I don't know the region of my Splunk Cloud Platform environment

I received the following error when testing my self storage location:

Your S3 bucket must be in the same region as your Splunk Cloud Platform environment <AWS Region> .

Diagnosis

Splunk Cloud Platform detected that you created your S3 bucket in a different region than your Splunk Cloud Platform environment.

Solution

If you are unsure of the region of your Splunk Cloud Platform environment, review the error message. The <AWS Region> portion of the error message displays the correct region to create your S3 bucket. After you determine the region, repeat the steps to create the self storage location.

I received an error when testing the self storage location

When I attempted to create a new self storage location, the following error occurred when I clicked the Test button:

 Unable to verify the region of your S3 bucket, unable to get bucket_region to verify. An error occurred (403) when calling the Headbucket operation: Forbidden. Contact Splunk Support. 

Diagnosis

You might get an error for the following reasons:

• You modified the permissions on the bucket policy.
• You pasted the bucket policy into the incorrect Amazon S3 bucket.
• You did not paste the bucket policy to the Amazon S3 bucket, or you did not save the changes.
• An error occurred during provisioning.

Solution

1. Ensure that you did not modify the S3 bucket permissions. The following actions must be allowed: s3:PutObject, s3:GetObject, s3:ListBucket, s3:ListBucketVersions, s3:GetBucketLocation.
2. Verify that you applied the bucket policy to the correct S3 bucket, and that you saved your changes.
3. If you created the S3 bucket in the correct region, the permissions are correct and you applied and saved the bucket policy to the correct S3 bucket, contact Splunk Support to further troubleshoot the issue.

To review the steps to create the S3 bucket, see Configure self storage in Amazon S3 in this topic.

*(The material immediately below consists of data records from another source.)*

-- ==== Sys2Proof/Machine/State/Media.lean ====
section
/-! DEFINITION. The state of the media ports and the flow engine (07_media_ports.md R191 to R224). -/

namespace Sys2Proof.Machine
open Sys2Proof

/-- A frame to be sent on a subport: of a forwarded PTP event message, when it came in and the peer delay to add (R237). -/
structure PortFrame where
  sub : BitVec 2
  frame : EthFrame
  came : Option Instant := none
  extra : Int := 0
  deriving DecidableEq, Repr

/-- An Ethernet port (R192 to R195, R222). -/
structure EthPort where
  en : Bool := false
  mode : BitVec 2 := 0
  fec : BitVec 2 := 0
  bridge : Bool := false
  up : BitVec 4 := 0
  laneErr : Bool := false
  cnt : Tbl Cnt := []
  /-- the control-core queue (R194) -/
  coreQueue : List EthFrame := []
  /-- frames waiting in the bridge buffer towards this port (R195) -/
  bridgeQueue : List PortFrame := []
  deriving DecidableEq, Repr

/-- An SDI engine (R196 to R200, R223). -/
structure SdiEngine where
  rxen : Bool := false
  txen : Bool := false
  rxrates : BitVec 4 := 0xF
  txrate : BitVec 2 := 0
  txfrac : Bool := false
  lvlb : Bool := false
  quad : Bool := false
  sqd : Bool := false
  txlane : BitVec 7 := 0
  rxlane : BitVec 7 := 0
  rate : BitVec 4 := 0
  raster : BitVec 4 := 0
  frate : BitVec 4 := 0
  rxsamp : BitVec 4 := 0
  locked : Bool := false
  pid : Bool := false
  mismatch : Bool := false
  laneErr : Bool := false
  txoffset : Word := 0
  txRaster : BitVec 4 := 2
  txFrate : BitVec 4 := 5
  txSamp : BitVec 4 := 0
  /-- the control-core ANC queue (R197) -/
  ancQueue : List Bytes := []
  cnt : Tbl Cnt := []
  deriving DecidableEq, Repr

/-- A flow's endpoint (R203). -/
structure Leg where
  port : Nat := 0
  sub : Nat := 0
  vlan : Nat := 0
  ipver : Nat := 0
  pt : Nat := 0
  dport : Nat := 0
  sport : Nat := 0
  dmac : BitVec 48 := 0
  dscp : Nat := 0
  daddr : BitVec 128 := 0
  saddr : BitVec 128 := 0
  ssrc : Nat := 0
  isSet : Bool := false
  rsvOk : Bool := true
  deriving DecidableEq, Repr

/-- A flow record (R202). -/
structure FlowRec where
  dir : Nat := 0
  fmt : Nat := 0
  flow : Nat := 0
  width : Nat := 0
  height : Nat := 0
  rate : Nat := 0
  samp : Nat := 0
  depth : Nat := 0
  vflags : Nat := 0
  ptime : Nat := 0
  legA : Leg := {}
  legB : Leg := {}
  mclass : Nat := 0
  diff : Nat := 0
  region : Nat := 0
  queue : Nat := 0
  offs : Nat := 0
  pacing : Nat := 0
  safe : Nat := 0
  bypass : Nat := 0
  troff : Nat := 0
  rsvOk : Bool := true
  deriving DecidableEq, Repr

/-- What an egress group shows (R99, R219): committed words, a substitute, or a pass-through group. -/
inductive Shown where
  | words (ws : List Lanes)
  | subst (code : Nat)
  | passed (g : Group)
  deriving DecidableEq, Repr

/-- A packet of a transmit flow that waits for its release (R206). -/
structure FlowPkt where
  time : Instant
  groups : List Shown
  /-- how many of its groups hold words that a function committed -/
  fresh : Nat := 0
  deriving DecidableEq, Repr

/-- A flow (R201 to R206, R224). -/
structure Flow where
  opened : Bool := false
  record : FlowRec := {}
  owner : BitVec 7 := 0
  legA : Bool := false
  legB : Bool := false
  subst : Bool := false
  /-- sequence numbers delivered within the last D, with the instant of their first delivery (R205), newest first -/
  seen : List (BitVec 16 × Instant) := []
  /-- the next number expected on each leg -/
  nextA : Option (BitVec 16) := none
  nextB : Option (BitVec 16) := none
  /-- numbers neither leg has delivered yet (R205), oldest first -/
  missing : List (BitVec 16) := []
  cnt : Tbl Cnt := []
  /-- when the flow opened: its frames count from there (R212) -/
  since : Instant := 0
  /-- groups of the packet being filled, and packets waiting for their release, oldest first (R206) -/
  filling : List (Bool × Shown) := []
  due : List FlowPkt := []
  deriving DecidableEq, Repr

/-- A group waiting at a feed: its ingress, the nominal time of its last sample plus OFF_RX, and its samples (R209). -/
structure FeedGroup where
  src : EndRef
  key : Nat
  group : Group
  deriving DecidableEq, Repr

/-- A group waiting at an egress, with its place in the raster. -/
structure EgressItem where
  frame : Nat
  line : Nat
  index : Nat
  last : Bool
  /-- its nominal time (R208) -/
  time : Instant
  shown : Shown
  /-- it lies at or after a boundary at which a force ends (R220) -/
  beat : Beat
  deriving DecidableEq, Repr

/-- A pass-through change of a VIDEO egress (R216): its new source, its descriptor and status, and the instant of the switching point. -/
structure RouteChange where
  src : Option EndRef
  desc : DescRef
  status : Nat := 0
  point : Instant
  deriving DecidableEq, Repr

/-- An egress: transmit flows 0 to 1023, SDI transmitters 1024 to 1055 (R217 to R220); from 1056 on what those transmitters insert as ANC (R198). -/
structure Egress where
  queue : List EgressItem := []
  /-- the hold line: groups of the last committed line, by group index (R217, R219) -/
  holdLine : Tbl (List Lanes) := []
  committed : Bool := false
  /-- words of the line being committed, and its frame and line -/
  lineNow : Tbl (List Lanes) := []
  lineAt : Nat × Nat := (0, 0)
  /-- the last committed channel status block per stream, and where the block stands (R219) -/
  chStatus : Tbl (BitVec 192) := []
  blockPos : Nat := 0
  /-- AES3: streams whose last committed preamble was Y -/
  preY : Lanes := 0
  /-- a force has been ordered, and it has taken effect (R220) -/
  forceWant : Bool := false
  forced : Bool := false
  /-- the boundary from whose window on a lifted force leaves -/
  liftBeat : Option Beat := none
  /-- configured safe state of an SDI egress, from its function's SUBST or by default BLACK; flows hold theirs in the record -/
  route : Option EndRef := none
  /-- what device time was stepped by since the raster's last frame alignment (R243) -/
  shift : Int := 0
  /-- when that was: the raster moves at its first frame alignment from then on -/
  shiftFrom : Instant := 0
  /-- it emits BLACK: ANC pass-through is off (R219) -/
  black : Bool := false
  /-- from the first until the second instant the positions that a step of device time repeats carry the safe state (R243) -/
  repeatFrom : Instant := 0
  repeatTill : Instant := 0
  /-- a -40 flow's next empty packet under HOLD or BLACK leaves from this instant on (R219) -/
  emptyFrom : Instant := 0
  /-- a route change that waits for the frame switching point (R216) -/
  routeNext : Option RouteChange := none
  deriving DecidableEq, Repr

/-- A drain's new endpoint that waits for the switching point of its VIDEO egress (R216). -/
structure Reroute where
  func : FuncId
  drain : Nat
  ref : EndRef
  desc : DescRef
  status : Nat := 0
  deriving DecidableEq, Repr

/-- The media ports. -/
structure Media where
  eth : Tbl EthPort := []
  sdi : Tbl SdiEngine := []
  flowSel : BitVec 11 := 0
  /-- receive flows 0 to 1023, transmit flows 1024 to 2047 -/
  flows : Tbl Flow := []
  groups : List FeedGroup := []
  egress : Tbl Egress := []
  reroutes : List Reroute := []
  deriving DecidableEq, Repr

end Sys2Proof.Machine
end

To review how to apply a bucket policy, see the Amazon AWS S3 documentation and search for "how do I add an S3 bucket policy?".

I'm using Splunk Cloud Platform for a US government entity, and received an error message that the bucket couldn't be found.

I received the following error message:

Cannot find the bucket '{bucket_name}', ensure that the bucket is created in the '{region_name} region.

Diagnosis

For security reasons, S3 bucket names aren't global for US government entities using Splunk Cloud Platform because Splunk can only verify the region of the stack. Buckets with the same name can exist in the available AWS regions that Splunk Cloud Platform supports. For more information, see the Available regions section in the Splunk Cloud Platform Service Description. For more information about AWS GovCloud (US), see the AWS GovCloud (US) website and the AWS GovCloud (US) User Guide.

Solution

If buckets that share the same name must exist in both regions, add the missing bucket to the appropriate region.